What were we supposed to feel Tuesday night? Outraged at Russian figure skater Kamila Valieva competing despite testing positive for a banned substance? Sickened that a 15-year-old girl has been swept into a doping scandal? Heartbroken at what she and the other skaters have had to go through?
These sensations shouldn’t be too unfamiliar for many viewers of the Beijing Winter Olympics. In many ways, these sensations have defined the Games.
What were we supposed to feel when the Games opened – the world coming to celebrate one of its most cherished events in a country that has trampled human rights in Hong Kong and among its Uyghur population? These Olympics were always going to be an exercise in compartmentalization. Could we enjoy the sport without feeling like enablers?
The answer appears mixed. Television ratings are poor, and the current scandal has only increased the sense that Russia, a serial drug offender across many sports, has never been held accountable beyond symbolic half-measures. Yet the Olympics have still been the Olympics, filled with inspiration wherever the camera turns.

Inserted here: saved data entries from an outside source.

-- ==== Sys2Proof/Machine/Measure.lean ====
section
/-! DEFINITION. Measurements: the time-measurement units (R427 to R456) and the parametric measurement unit (R348 to R367). -/

namespace Sys2Proof.Machine

/-! ### Time measurement -/

/-- A source code is not reserved (R428). -/
def sourceOk (c : Byte) : Bool := if c.getLsbD 7 then c.toNat % 128 < 2 else c.toNat / 32 % 4 ≠ 3

/-- Source B takes part (R438). Log entry 110: DEDUCED. -/
def usesB (mode : Nat) : Bool := mode = 0 || mode = 2

/-- The refusals of TMU_MEASURE (R449, R450). Log entry 110: DEDUCED. -/
def tmuCheck (oz : Bool) (q : Quire) (p : Params) : Option Refuse :=
  let mode := par p 1 1
  let byte := fun i => par p i 1
  if 8 ≤ byte 0 then rangeAt 0
  else if 4 ≤ mode then rangeAt 1
  else if !sourceOk (BitVec.ofNat 8 (byte 2)) then rangeAt 2
  else if usesB mode && !sourceOk (BitVec.ofNat 8 (byte 3)) then rangeAt 3
  else if 3 ≤ byte 4 then rangeAt 4
  else if 3 ≤ byte 5 then rangeAt 5
  else if 2 ≤ byte 6 then rangeAt 6
  else if 1048576 ≤ par p 8 4 then rangeAt 8
  else if 1048576 ≤ par p 12 4 then rangeAt 12
  else if mode = 0 ∧ par p 16 2 = 0 then rangeAt 16
  else if mode = 0 ∧ par p 18 2 = 0 then rangeAt 18
  else if (mode = 1 ∨ mode = 2) ∧ (par p 20 4 = 0 ∨ 65536 < par p 20 4) then rangeAt 20
  else if par p 24 4 = 0 then rangeAt 24
  else if !t12Ok oz p 28 then rangeAt 28
  else if q.state = .off ∨ q.state = .faulted then some (stState, detState reasonState q.state)
  else if (q.tmus.toList.getD (byte 0) none).isSome then some (stBusy, 0)
  else none

def tmuId (n : Nat) : TmuId := ⟨n % 8, Nat.mod_lt _ (by decide)⟩

/-- The measurement that a TMU_MEASURE asks for. -/
def tmuJob (oz : Bool) (p : Params) (d : ReplyTo) : TmuJob :=
  { mode := par p 1 1, srcA := BitVec.ofNat 8 (par p 2 1), srcB := BitVec.ofNat 8 (par p 3 1), slopeA := par p 4 1, slopeB := par p 5 1, holdA := par p 8 4,
    holdB := par p 12 4, startN := par p 16 2, stopN := par p 18 2, prescale := par p 20 4, gateNs := par p 24 4, startNs := parT12 oz p 28, late := false,
    gateOpen := false, gateClosed := false, gateTime := 0, gateAt := 0, a := .reset, b := .reset, startStamp := none, stopCount := 0, interval := none,
    stampLimit := false, cause := 0, waiter := if par p 6 1 = 1 then some d else none }

/-- The gate opens: this is the time origin of every stamp (R434). Log entry 105: DEDUCED. -/
def TmuJob.opened (j : TmuJob) (ns ticks : Nat) : TmuJob := { j with gateOpen := true, gateTime := ns, gateAt := 4000 * ticks }

def Quire.setTmu (q : Quire) (u : TmuId) (j : TmuJob) : Quire := { q with tmus := q.tmus.set u (some j) }

/-- A training instance that shifts the threshold of a source pin is in progress (R419, R453). Log entry 85: DEDUCED. -/
def Quire.trainsOn (q : Quire) (j : TmuJob) : Bool := (match q.playing with | some p => p.training.isSome | none => false) && j.pins.any (bit q.trPins)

It was even there Tuesday, when the star of the night was figure skater Kaori Sakamoto of Japan, with a smile as bright as her near-perfect performance. Perhaps the ongoing investigation will reveal facts that allow us to look back on Ms. Valieva’s incomparable talent without asterisks. But it is also likely that, in the end, Beijing’s signature event will further underline the deep moral ambivalence that has characterized these Games from the start.